Full Job Description
We're hiring a Lead DevOps Engineer to raise the standard of how we build, test, deploy, and operate software. This is a hands-on role with strong technical ownership and a developer enablement mindset: you'll reduce deployment friction, improve environment reliability and quality, strengthen observability, and lead incident resolution through to completion.
You'll lead through standards and influence-building reusable automation, mentoring others, and driving improvements across teams (including coordination with EMEA DevOps counterparts).
What you'll do
• Lead automation initiatives that eliminate repetitive tasks and reduce operational toil.
• Build and maintain Ansible automation to provision new environments and keep existing environments up to date.
• Propose and lead platform improvement projects using tools such as Ansible, Rundeck, and CI/CD systems.
• Design and improve CI/CD pipelines and deployment automation with safe rollout/rollback strategies and clear environment promotion.
• Enable developers through reusable "paved road" tooling: templates, golden pipelines, self-service workflows, and guardrails that reduce manual work and tribal knowledge.
• Partner with engineering teams to improve delivery quality through:
• automated integration and regression testing,
• deployment validation and smoke testing,
• reliable and repeatable test/pre-production environments,
• quality gates that catch issues earlier.
• Improve observability across services and infrastructure (monitoring, logging, alerting, tracing), including visibility into deployment outcomes and failures.
• Lead analysis and resolution of production incidents across infrastructure, application, database, and network layers; drive RCAs and prevention work.
• Oversee platform patching and upgrades; plan, schedule, and monitor maintenance tasks.
• Coordinate and implement server/platform changes required by customers and internal teams.
• Document systems and processes, transfer knowledge, and mentor engineers to raise technical standards across the organization.
• Communicate proactively with stakeholders, manage multiple requests, and prioritize work effectively.
What success looks like
• Manual operational work is automated or removed; fewer repetitive tasks and fewer "only one person knows" processes.
• Faster, safer releases with stronger validation, clearer rollback paths, and improved release confidence.
• More reliable environments and improved readiness for new customer onboarding.
• Better visibility into platform health and incidents: higher signal, less alert noise, faster diagnosis and recovery.
• Clear standards and reusable tooling adopted across teams; improved developer experience and reduced deployment friction.
Required qualifications
• Bachelor's degree in Computer Science (or equivalent) or equivalent professional experience.
• 6+ years of RedHat Linux server administration experience, including production troubleshooting and log triage.
• 6+ years of extensive Ansible scripting and automation experience (or equivalent configuration management).
• 6+ years of scripting experience in Bash and Python.
• Experience building and operating CI/CD pipelines and deployment automation.
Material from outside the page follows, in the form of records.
/-- The components a command may change; every other one is after it what it was before. The queue is no component: a
command leaves it, and the list of outputs, the identities and the counter of free values only grow. -/
def touches : Instr → List Component
  | .stage2Mate .. | .mainEnAssert .. =>
    [.regs, .pwr]
  | .presenceMate .. =>
    [.pwr]
  | .presenceDebounced .. | .prsntSkewTimeout | .attnReq .. | .narrowAccess .. | .losClear .. | .completionTimeout ..
    | .twinLost | .shareUncovered .. | .pcieErrorDetected .. =>
    [.regs]
  | .hotSwapClose | .auxiliaryPowerUp =>
    [.regs, .orig, .latches, .heldLo, .pwr, .tick, .zyn, .jrnl, .relia, .fw, .svc, .lanes, .lports, .spares, .links,
    .tiles, .route, .xpts, .wins, .mwus, .vis, .hostCfg, .hostRr, .hostAts, .groups, .creations, .mem, .pool,
    .cleats, .stalls, .lany, .trig, .noc]
  | .mainGood | .refInputGood .. | .refInputLoss .. =>
    [.regs, .tick]
  | .powerOnStep =>
    [.regs, .pwr, .tick, .jrnl, .relia, .svc, .lanes, .lports, .links, .tiles, .route]
  | .pllLockTimeout | .presenceLoss .. | .mainEnDeassert | .underVoltage | .overVoltage | .auxRailLoss
    | .temperatureTrip | .critPowerOff | .glbDrainEnd | .railOutOfLimits .. =>
    [.regs, .orig, .latches, .heldLo, .pwr, .psto, .tick, .zyn, .jrnl, .relia, .fw, .svc, .lanes, .lports, .spares,
    .links, .tiles, .route, .xpts, .wins, .mwus, .vis, .hostCfg, .hostRr, .hostAts, .groups, .creations, .mem, .pool,
    .cleats, .stalls, .lany, .trig, .noc]
  | .postComplete .. | .selfTestVerdict .. =>
    [.regs, .psto, .jrnl, .relia, .fw, .svc, .lanes, .lports, .links, .tiles, .route, .vis, .mem]
  | .thermalSample .. | .leak .. =>
    [.regs, .pwr, .relia, .links, .vis, .mem]
  | .holdoverTimeout | .takeoverReceive .. =>
    [.regs, .relia, .links, .vis, .mem]
  | .refselWrite .. | .tickBoundary .. | .clearanceScheduling .. | .adaptiveWeightUpdate .. | .weightsInForce
    | .pairedJournalling .. | .registerWrite .. | .pairLoWrite .. | .pairHiCommit .. | .blkEnableWrite ..
    | .softReset .. | .fenceRequest .. | .fenceRelease .. | .blkErrinjWrite .. | .selfTestStart ..
    | .journalSizeWrite .. | .hwmPersisted .. | .retrain .. | .forceSpare .. | .allotmentWrite .. | .reefWrite ..
    | .routeCopy .. | .viEnableWrite .. | .xlateCommit .. | .cmdqEnable .. | .cplqEnable .. | .partitionCommit ..
    | .pairingEnable .. | .ctrClear .. | .snapEnable .. | .fwStage .. | .stageData .. =>
    [.regs, .orig, .heldLo, .pwr, .psto, .tick, .zyn, .jrnl, .relia, .fw, .svc, .lanes, .lports, .spares, .links,
    .tiles, .route, .xpts, .wins, .mwus, .vis, .mem, .pool, .cleats, .stalls, .lany, .noc]
  | .tickMarkerReceive .. =>
    [.regs, .tick, .jrnl, .relia, .svc, .lanes, .lports, .links, .tiles, .route, .xpts, .lany]
  | .pairLoRead .. | .readClear .. | .journalRecordRead .. =>
    [.regs, .orig, .latches, .lanes]
  | .fenceComplete .. =>
    [.regs, .jrnl, .svc, .noc]
  | .fenceTimeout .. | .drainLimit .. =>
    [.regs, .svc]
  | .errorInjectionRaise .. =>
    [.regs, .psto, .tick, .zyn, .jrnl, .relia, .svc, .lanes, .lports, .spares, .links, .tiles, .route, .xpts, .mwus,
    .vis, .mem, .pool, .cleats, .stalls, .noc]
  | .journalRecordWrite =>
    [.jrnl]
  | .mirrorRecordWrite .. =>
    [.regs, .jrnl]
  | .routeCommit .. | .svcState .. | .viCreate .. | .viDestroy .. | .keyUpdate .. | .keyLoadInitial ..
    | .fwActivate .. | .cleatRelease .. | .tickElect .. | .pairFailover .. | .dumpTrigger .. | .ownerChange ..
    | .regWriteKeyed .. | .sessionOpen .. | .sessionClose .. | .regRead .. | .regWrite .. | .zcmdGo .. =>
    [.regs, .orig, .latches, .heldLo, .pwr, .psto, .tick, .zyn, .jrnl, .relia, .fw, .svc, .lanes, .lports, .spares,
    .links, .tiles, .route, .xpts, .wins, .mwus, .vis, .mem, .pool, .cleats, .stalls, .lany, .noc]
  | .keyPendingEffect .. | .stagingEnd .. =>
    [.regs, .psto]
  | .fwImageCheckEnd .. =>
    [.regs, .zyn, .jrnl, .fw, .links]
  | .sessionIdleTimeout | .mgmtLinkLoss | .cleatWrite .. =>
    [.regs, .zyn, .mwus, .cleats, .stalls, .noc]
  | .ltfReceive .. | .serviceDrainComplete .. =>
    [.regs, .jrnl, .relia, .svc, .lanes, .lports, .spares, .links, .tiles, .route]
  | .stepChange .. | .bondFormed .. | .laneQualified .. =>
    [.regs, .lanes, .lports]
  | .trainTimeout .. | .stepTimeout .. | .laneErrorBurst .. | .losAssert .. | .lolAssert .. | .replayTimerExpiry ..
    | .errorWindowExceeded .. | .holdExpiry .. =>
    [.regs, .jrnl, .relia, .svc, .lanes, .lports, .links, .tiles, .route]
  | .laneTestEnd .. | .laneTestTimeout .. =>
    [.regs, .psto, .jrnl, .relia, .svc, .lanes, .lports, .links, .tiles, .route]
  | .lolClear .. =>
    [.regs, .lanes]
  | .automaticPowerControl .. | .shortfallLasting .. =>
    [.regs, .spares]
  | .spareSelectorMove .. =>
    [.regs, .psto, .relia, .lanes, .lports, .spares]
  | .portUp .. =>
    [.regs, .links]
  | .dataFrameReceive .. | .ackFrameReceive .. | .identFrameReceive .. | .telltaleReceive .. =>
    [.regs, .jrnl, .relia, .svc, .lanes, .lports, .links, .tiles, .route, .xpts, .lany]
  | .identResendTimer .. | .emptyAckTimer .. =>
    [.links]
  | .frameBoundary .. =>
    [.regs, .links, .tiles]
  | .routeDecision .. =>
    [.regs, .links, .tiles, .route]
  | .crossingRound =>
    [.regs, .links, .tiles, .route, .xpts]
  | .packetBufferEccError .. | .routeReplicaReload .. | .routingUnitEccError .. | .contextCacheEccError ..
    | .replayBufferEccError .. =>
    [.regs, .psto, .jrnl, .relia, .svc, .lanes, .lports, .links, .tiles, .route, .vis, .mem]
  | .routeTableWindowWrite .. | .copyComplete | .commitDeadline =>
    [.regs, .route]
  | .packetAdmit .. | .wiluthDataReceive .. | .wiluthAckReceive .. | .resetReceive .. | .closeReceive ..
    | .gapFillReceive .. | .retransmitTimerExpiry .. | .giveupExpiry .. | .groupLeave .. | .groupClose ..
    | .collStep .. | .join .. | .gctlCommit .. | .abort .. | .repair .. | .repaired .. | .gctlClose ..
    | .stepOpenReceive .. | .localSegmentRead .. | .upReceive .. | .downReceive .. | .directReceive ..
    | .creditReceive .. | .doneReceive .. | .departReceive .. | .epochReceive .. | .collHeartbeat ..
    | .repairTimeout .. =>
    [.regs, .zyn, .links, .tiles, .xpts, .mwus, .vis, .groups, .mem, .cleats, .stalls, .noc]
  | .intentReceive .. | .getRspReceive .. | .atomicRspReceive .. =>
    [.regs, .links, .tiles, .xpts, .mwus, .vis, .mem, .noc]
  | .grantReceive .. | .noticeReceive .. =>
    [.regs, .xpts, .vis, .mem, .noc]
  | .contextIdleClose .. | .reopenDelayEnd .. | .put .. | .putSignal .. | .get .. | .msend .. =>
    [.regs, .links, .tiles, .xpts, .vis, .mem]
  | .tombstoneExpiry .. =>
    [.xpts]
  | .nop .. | .probe .. | .cancel .. | .matchResume .. | .completionWrite .. | .chainEntryBegin .. =>
    [.regs, .vis, .mem]
  | .atomic .. | .msendArrival .. | .mdataArrival .. =>
    [.regs, .links, .tiles, .xpts, .vis, .mem, .noc]
  | .winRegister .. =>
    [.regs, .wins, .vis, .mem]
  | .winRevoke .. =>
    [.regs, .zyn, .wins, .mwus, .vis, .mem, .cleats, .stalls, .noc]
  | .putPacketReceive .. | .getReqReceive .. | .signalReceive .. | .atomicReceive .. =>
    [.regs, .links, .tiles, .xpts, .mwus, .vis, .mem, .cleats, .stalls, .noc]
  | .atomicopErrorCompletion .. | .fenceDeadline .. =>
    [.regs, .links, .tiles, .xpts, .mwus, .vis, .mem, .stalls, .noc]
  | .accessDisposed .. =>
    [.regs, .zyn, .xpts, .mwus, .vis, .mem, .pool, .cleats, .stalls, .trig, .noc]
  | .descriptorEccError .. =>
    [.regs, .relia, .wins, .vis, .mem]
  | .mrecv .. | .recvClaimed .. =>
    [.regs, .xpts, .vis, .mem]
  | .bounceCopyDone .. =>
    [.regs, .vis, .mem, .noc]
  | .matchEccError .. =>
    [.regs, .relia, .vis, .mem]
  | .groupCreate .. | .joined .. =>
    [.regs, .zyn, .links, .tiles, .xpts, .mwus, .vis, .groups, .creations, .mem, .cleats, .stalls, .noc]
  | .quarantineExpiry .. =>
    [.groups]
  | .collEccError .. =>
    [.regs, .zyn, .relia, .links, .tiles, .xpts, .mwus, .vis, .groups, .mem, .cleats, .stalls, .noc]
  | .perst .. =>
    [.regs, .zyn, .jrnl, .xpts, .mwus, .vis, .hostCfg, .mem, .pool, .cleats, .stalls, .noc]
  | .pfFlr .. =>
    [.regs, .zyn, .jrnl, .xpts, .mwus, .vis, .mem, .cleats, .stalls, .noc]
  | .vfFlr .. | .vfBusMasterClear .. | .enablingEnd .. =>
    [.regs, .zyn, .jrnl, .xpts, .mwus, .vis, .stalls, .noc]
  | .vfEnableClear .. =>
    [.regs, .zyn, .jrnl, .xpts, .mwus, .vis, .mem, .stalls, .noc]
  | .hostLinkDown .. =>
    [.regs, .zyn, .jrnl, .xpts, .mwus, .vis, .mem, .pool, .stalls, .noc]
  | .hostLinkUp .. =>
    [.regs, .hostAts]
  | .viStopEnd .. =>
    [.regs, .zyn, .jrnl, .links, .tiles, .xpts, .wins, .mwus, .vis, .groups, .mem, .cleats, .stalls, .trig, .noc]
  | .dbTail .. | .dbHead .. | .dbArm .. =>
    [.regs, .vis]
  | .descriptorFetch .. =>
    [.regs, .vis, .hostRr, .mem]
  | .atsInvalidate .. =>
    [.regs, .mem]
  | .cxlMemRequest .. | .birsp .. | .birspTimeout .. =>
    [.regs, .mem, .pool, .noc]
  | .clusterReload .. =>
    [.regs, .psto, .fw]
  | .clusterReloadComplete .. =>
    [.regs, .psto, .zyn, .jrnl, .relia, .fw, .svc, .lanes, .lports, .links, .tiles, .route, .mwus, .vis, .mem,
    .cleats, .stalls, .noc]
  | .reloadTimeout .. =>
    [.regs, .fw]
  | .triggerCounterChange .. =>
    [.regs, .vis, .trig]
  | .chainFiringComplete .. =>
    [.vis, .trig]
  | .chainArm .. | .chainDisarm .. | .ctrRead .. =>
    [.regs, .vis, .mem, .trig, .noc]
  | .ctrSet .. | .ctrAdd .. =>
    [.regs, .vis, .mem, .trig]
  | .engineWatchdog .. =>
    [.regs, .tick, .zyn, .relia, .mwus, .cleats, .stalls, .noc]
  | .cleatRead .. =>
    [.regs, .cleats, .stalls, .noc]
  | .cleatStallEnd .. =>
    [.regs, .zyn, .mwus, .stalls, .noc]
  | .dumpComplete .. | .dumpLimitExpiry | .dumpHostCopyEnd .. | .cfgParityError .. | .busLaneParityError ..
    | .ringHopParityError .. | .hbmEccError .. =>
    [.regs, .relia]
  | .journalFrameReceive .. | .syncDoneReceive .. =>
    [.regs, .links, .lany]
  | .contextAdoption .. =>
    [.regs, .links, .tiles, .xpts, .vis, .mem, .lany]
  | .mcReset | .mcWatchdog =>
    [.regs, .orig, .latches, .heldLo, .zyn, .fw, .mwus, .cleats, .stalls, .noc]
  | .mcResetComplete =>
    [.regs, .zyn]
  | .engineMemoryEccError .. =>
    [.regs, .zyn, .relia, .mwus, .cleats, .stalls, .noc]

end Sys2Proof.Machine
end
• Strong troubleshooting skills across distributed systems (infrastructure, application, database, and network layers).
• Strong working knowledge of MySQL (query language required); Postgres experience is a plus.
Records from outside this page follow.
/-! The link's lanes and the optics. -/

/-- The lanes of a port: training, the bond, tests and detectors. -/
def Obligations.LaneCommandsComplete : Prop :=
  ∀ (s : State) (port lane : Nat), port < 512 → lane < 2 →
    (∀ ltf, ltfOk ltf = true → s.laneState port lane ≠ lnOff → s.laneState port lane ≠ lnFailed →
      exec (.ltfReceive port lane ltf) s = .next (s.syncLink (s.takeLtf port lane ltf) port)) ∧
    (∀ u, (s.lport port).zeroSent = true → (s.lport port).prop = 0 → s.portStep port < 3 →
      u = (s.setPortStep port (s.portStep port + 1)).updLport port (fun x => { x with countdown := 255, zeroSent := false }) →
      exec (.stepChange port) s = .next ([0, 1].foldl (fun t l =>
        if t.laneState port l = lnTrain then (t.setLaneState port l lnStep).updLane port l
          (fun x => { x with rxReady := false, peerReady := false, oldStep := s.portStep port }) else t) u)) ∧
    (∀ skew, (s.lport port).zeroSent = true → (s.lport port).prop = 3 → s.bget (lanePg port) 0x48 0 = false → 64 < skew →
      exec (.bondFormed port skew) s = .next (s.qualFail port 1)) ∧
    (∀ skew, (s.lport port).zeroSent = true → (s.lport port).prop = 3 → s.bget (lanePg port) 0x48 0 = false → skew ≤ 64 →
      (s.lane port 0).peerProp = 3 → (s.lane port 1).peerProp = 3 →
      exec (.bondFormed port skew) s = .next (s.formBond port 3)) ∧
    (s.laneState port lane = lnTrain → 64 ≤ (s.lane port lane).qualRun → exec (.laneQualified port lane) s =
      .next ((s.updLane port lane (fun x => { x with rxReady := true })).advance port)) ∧
    (s.laneState port lane = lnTrain → (s.lane port lane).rxReady = false → s.switching port = false →
      (s.lane port lane).since + 4096 ≤ s.nowTick → exec (.trainTimeout port lane) s = .next (s.syncLink (s.qualFail port lane) port)) ∧
    (s.laneState port lane = lnStep → s.switching port = false → (s.lane port lane).since + 64 ≤ s.nowTick →
      exec (.stepTimeout port lane) s = .next (s.syncLink (s.qualFail port lane) port)) ∧
    (s.laneState port lane = lnReady → max 4 (s.fget (lanePg port) 0x40 15 12) ≤ (s.lane port lane).badRun →
      exec (.laneErrorBurst port lane) s = .next (s.burst port lane)) ∧
    (∀ errors bits, s.laneState port lane = lnTest → (s.lane port lane).since + 2048 ≤ s.nowTick → exec (.laneTestEnd port lane errors bits) s =
      .next (State.syncLink s (s.endLaneTest port lane (decide (errors * 1000000 ≤ bits))) port)) ∧
    (s.laneState port lane = lnTest → (s.lane port lane).since + 512 ≤ s.nowTick →
      exec (.laneTestTimeout port lane) s = .next (State.syncLink s (s.endLaneTest port lane false) port)) ∧
    (s.powered (portPg port) = true → s.bget (lanePg port) (laneOff lane) 4 = false →
      s.losDeb port ≤ (s.lane port lane).lowRun → exec (.losAssert port lane) s = .next (s.detectorOn port lane 4 (16 + lane) 8)) ∧
    (64 ≤ (s.lane port lane).highRun → exec (.losClear port lane) s = .next (s.bput (lanePg port) (laneOff lane) 4 false)) ∧
    (s.powered (portPg port) = true → s.bget (lanePg port) (laneOff lane) 5 = false →
      s.losDeb port ≤ (s.lane port lane).unlockRun → exec (.lolAssert port lane) s = .next (s.detectorOn port lane 5 (18 + lane) 9)) ∧
    exec (.lolClear port lane) s =
      .next ((s.updLane port lane (fun x => { x with unlockRun := 0 })).bput (lanePg port) (laneOff lane) 5 false)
• Excellent communication skills and the ability to lead through planning, prioritization, and influence.
• Proven ability to context switch, manage multiple stakeholder requests, and deliver reliably under deadlines.
Preferred qualifications
• Container infrastructure design and implementation; experience with Docker; Kubernetes/Helm a plus.
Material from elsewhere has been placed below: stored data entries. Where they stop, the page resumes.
-- ==== Sys2Proof/Laws/Keeps.lean ====
section
/-! SUPPORT. What no operation breaks: `Keeps F a s` says that s came from a with the queue as it was, the registers
and the pool canonical, outputs, identities and free values only added, and every component as it was that the mask F
does not name. -/

-- one declaration after another: the threads of parallel elaboration would take the stack of each
set_option Elab.async false

namespace Sys2Proof

/-! Canonical tables. -/

theorem Tab.wfFrom_weaken {α : Type} [DecidableEq α] {d : Nat → α} {l : Nat} {t : Tab α} (h : Tab.wfFrom d (some l) t = true)
    {lo : Option Nat} (hl : ∀ k, lo = some k → k ≤ l) : Tab.wfFrom d lo t = true := by
  cases t with
  | nil => rfl
  | cons e t =>
    obtain ⟨k, v⟩ := e
    simp only [Tab.wfFrom, Bool.and_eq_true, decide_eq_true_eq] at h ⊢
    refine ⟨⟨?_, h.1.2⟩, h.2⟩
    cases lo with
    | none => rfl
    | some m => exact decide_eq_true (Nat.lt_of_le_of_lt (hl m rfl) h.1.1)

theorem Tab.wfFrom_del {α : Type} [DecidableEq α] {d : Nat → α} (j : Nat) :
    ∀ (t : Tab α) (lo : Option Nat), Tab.wfFrom d lo t = true → Tab.wfFrom d lo (Tab.del t j) = true
  | [], _, _ => rfl
  | (k, v) :: t, lo, h => by
    simp only [Tab.wfFrom, Bool.and_eq_true] at h
    rw [Tab.del]
    split
    · refine Tab.wfFrom_weaken h.2 (fun m hm => ?_)
      subst hm
      exact Nat.le_of_lt (of_decide_eq_true h.1.1)
    · simp only [Tab.wfFrom, Bool.and_eq_true]
      exact ⟨h.1, Tab.wfFrom_del j t (some k) h.2⟩

theorem Tab.lo_ok {j : Nat} : ∀ lo : Option Nat, (∀ k, lo = some k → k < j) →
    (match lo with | none => true | some l => decide (l < j)) = true
  | none, _ => rfl
  | some m, h => decide_eq_true (h m rfl)

theorem Tab.wfFrom_ins {α : Type} [DecidableEq α] {d : Nat → α} {j : Nat} {x : α} (hx : x ≠ d j) :
    ∀ (t : Tab α) (lo : Option Nat), (∀ k, lo = some k → k < j) → Tab.wfFrom d lo t = true →
      Tab.wfFrom d lo (Tab.ins t j x) = true
  | [], lo, hl, _ => by
    simp only [Tab.ins, Tab.wfFrom, Bool.and_eq_true, decide_eq_true_eq, and_true]
    refine ⟨?_, hx⟩
    cases lo with
    | none => rfl
    | some m => exact decide_eq_true (hl m rfl)
  | (k, v) :: t, lo, hl, h => by
    simp only [Tab.wfFrom, Bool.and_eq_true, decide_eq_true_eq] at h
    have hlo := Tab.lo_ok lo hl
    rw [Tab.ins]
    split
    · rename_i hjk
      simp only [Tab.wfFrom, Bool.and_eq_true, decide_eq_true_eq]
      exact ⟨⟨hlo, hx⟩, ⟨hjk, h.1.2⟩, h.2⟩
    · split
      · rename_i hkj
        subst hkj
        simp only [Tab.wfFrom, Bool.and_eq_true, decide_eq_true_eq]
        exact ⟨⟨hlo, hx⟩, h.2⟩
      · rename_i h1 h2
        simp only [Tab.wfFrom, Bool.and_eq_true, decide_eq_true_eq]
        refine ⟨h.1, Tab.wfFrom_ins hx t (some k) (fun m hm => ?_) h.2⟩
        cases hm
        omega

/-- Writing a key keeps the canonical form. -/
theorem Tab.wf_set {α : Type} [DecidableEq α] {d : Nat → α} {t : Tab α} (h : Tab.wf d t = true) (k : Nat) (v : α) :
    Tab.wf d (Tab.set d t k v) = true := by
  unfold Tab.set
  split
  · exact Tab.wfFrom_del k t none h
  · rename_i hv
    exact Tab.wfFrom_ins hv t none (fun _ e => nomatch e) h

/-- So does changing one. -/
theorem Tab.wf_upd {α : Type} [DecidableEq α] {d : Nat → α} {t : Tab α} (h : Tab.wf d t = true) (k : Nat) (f : α → α) :
    Tab.wf d (Tab.upd d t k f) = true := Tab.wf_set h k _

theorem Tab.wfFrom_mapKV {α : Type} [DecidableEq α] {d : Nat → α} (f : Nat → α → α) :
    ∀ (t : Tab α) (lo : Option Nat), Tab.wfFrom d lo t = true → Tab.wfFrom d lo (Tab.mapKV d f t) = true
  | [], _, _ => rfl
  | (k, v) :: t, lo, h => by
    simp only [Tab.wfFrom, Bool.and_eq_true] at h
    have ht := Tab.wfFrom_mapKV f t (some k) h.2
    rw [Tab.mapKV]
    split
    · refine Tab.wfFrom_weaken ht (fun m hm => ?_)
      subst hm
      exact Nat.le_of_lt (of_decide_eq_true h.1.1)
    · rename_i hv
      simp only [Tab.wfFrom, Bool.and_eq_true, decide_eq_true_eq]
      exact ⟨⟨h.1.1, hv⟩, ht⟩

/-- So does changing every entry. -/
theorem Tab.wf_mapKV {α : Type} [DecidableEq α] {d : Nat → α} {t : Tab α} (h : Tab.wf d t = true) (f : Nat → α → α) :
    Tab.wf d (Tab.mapKV d f t) = true := Tab.wfFrom_mapKV f t none h

end Sys2Proof

namespace Sys2Proof.Machine

/-- The bit of a part in a mask. -/
def Component.code : Component → Nat
  | .regs => 0
  | .orig => 1
  | .latches => 2
  | .heldLo => 3
  | .pwr => 4
  | .psto => 5
  | .tick => 6
  | .zyn => 7
  | .jrnl => 8
  | .relia => 9
  | .fw => 10
  | .svc => 11
  | .lanes => 12
  | .lports => 13
  | .spares => 14
  | .links => 15
  | .tiles => 16
  | .route => 17
  | .xpts => 18
  | .wins => 19
  | .mwus => 20
  | .vis => 21
  | .hostCfg => 22
  | .hostRr => 23
  | .hostAts => 24
  | .groups => 25
  | .creations => 26
  | .mem => 27
  | .pool => 28
  | .cleats => 29
  | .stalls => 30
  | .lany => 31
  | .trig => 32
  | .noc => 33

/-- The mask of some parts. -/
def maskOf (l : List Component) : Nat := l.foldl (fun m p => m ||| 2 ^ p.code) 0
• Experience with Rundeck, Jenkins, SOLR, and/or ETCD.
• Experience with monitoring/logging/alerting and modern observability practices (SLOs/SLIs, change correlation, incident reduction).
• Networking fundamentals (DNS, routing, connectivity troubleshooting).
• Familiarity with standard change management practices (e.g., ITIL).
• General programming knowledge/structure; Java familiarity is a plus.
• Experience with progressive delivery (canary/blue-green), feature flags, IaC (Terraform/CloudFormation), and secrets management (Vault or equivalent).
• Interest in extending observability to automated workflows and AI/agent activity (execution tracing, failures, permissions, cost visibility).
Working style
This role requires strong ownership, organization, attention to detail, proactive stakeholder communication, and a bias toward automation and repeatability. You'll be expected to take ambiguous, high-impact problems through to resolution and leave the platform better than you found it.
The Wise Lead System Engineer functions as an embedded subject matter expert and technical project leader working from within the OCLC Wise development team. OCLC practices a hybrid work location model allowing at least 3 days a week in the office and 2 days remote.